- _Work item_
For the entries below, the result should be an exact transcription of the lines from the one with "def endClaim (ix" up to and including the one with "holds, ascending. -/", and only those.

- _Collected data entries_
-- ==== Sys2Proof/Machine/Sess.lean ====
section
/-! DEFINITION. The end of claims and sessions (R462, R498, R658), and what leaves the control complex when a session
ends. -/

namespace Sys2Proof.Machine

/-- An event of a management link, with MSI-X vector 2 where the PCIe link is up (R505, R510). -/
def linkEvent (code : Nat) (items : Bytes) (s : State) : State :=
  let s := s.raise code 0xFF items
  if bit (s.ob 0x0202 Sub.pcie_PCIE_LINK) 7 then s.emit (.msix 2) else s

/-- HALA or HALB loses its clock or its power: the port goes down (R510). -/
def halDown (k : Nat) (s : State) : State :=
  if s.obB (Ix.lane k) Sub.sLane_CG_ALIGNED then
    linkEvent 0x1104 (be 1 (k - 0x88) ++ be 1 0) (s.put (Ix.lane k) Sub.sLane_CG_ALIGNED 0)
  else s

/-- The claim of a group ends (R462). -/
def endClaim (ix : Nat) (s : State) : State :=
  claimEnded ix { s with acc := { s.acc with claims := merase s.acc.claims ix } }

/-- The groups that a session holds, ascending. -/
def State.claimsOf (s : State) (k : Nat) : List Nat := (s.acc.claims.filter (fun x => x.2 == k)).map (·.1)

/-- The session has not ended (R498). -/
def Sess.alive (x : Sess) : Bool := x.st == .handshake || x.live

/-- What waits for the host in the queue of a session goes with it, but for answers that came before its end: that of its RELEASE, or of
its HELLO (R498, R507, R508). -/
def queueEnds (number cause : Nat) (l : List (Nat × Bytes)) : List (Nat × Bytes) :=
  if cause = 0 ∨ cause = 3 then l.map (fun m => if m.1 = number then (0, m.2) else m) else l.filter (fun m => m.1 != number)

/-- A session enters CLOSED: its keys, its queue and the answers it is owed are gone, its claims end, and the event
names the cause (R498, R658). A handshake that has no entry of the 16 yet is no session (R495). -/
def closeSess (k cause : Nat) (s : State) : State :=
  let x := s.sessAt k
  if 16 ≤ k then (if x.alive then ephRelease (s.putSess k {}) else s)
  else if x.alive then
    let s := (s.claimsOf k).foldl (fun t ix => endClaim ix t)
      { s with acc := { s.acc with parked := s.acc.parked.filter (fun p => p.k != k), toHost := queueEnds x.number cause s.acc.toHost } }
    let s := ephRelease (s.putSess k { st := .closed, number := x.number, level := x.level, port := x.port, peerAddr := x.peerAddr })
    s.raise 0x1102 0xFF (be 4 x.number ++ be 1 cause)
  else s

/-- Every session that `which` names enters CLOSED. -/
def closeAll (which : Sess → Bool) (cause : Nat) (s : State) : State :=
  (List.range 32).foldl (fun t k => if which (t.sessAt k) then closeSess k cause t else t) s

end Sys2Proof.Machine
end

- _Expected output_
def endClaim (ix : Nat) (s : State) : State :=
  claimEnded ix { s with acc := { s.acc with claims := merase s.acc.claims ix } }

/-- The groups that a session holds, ascending. -/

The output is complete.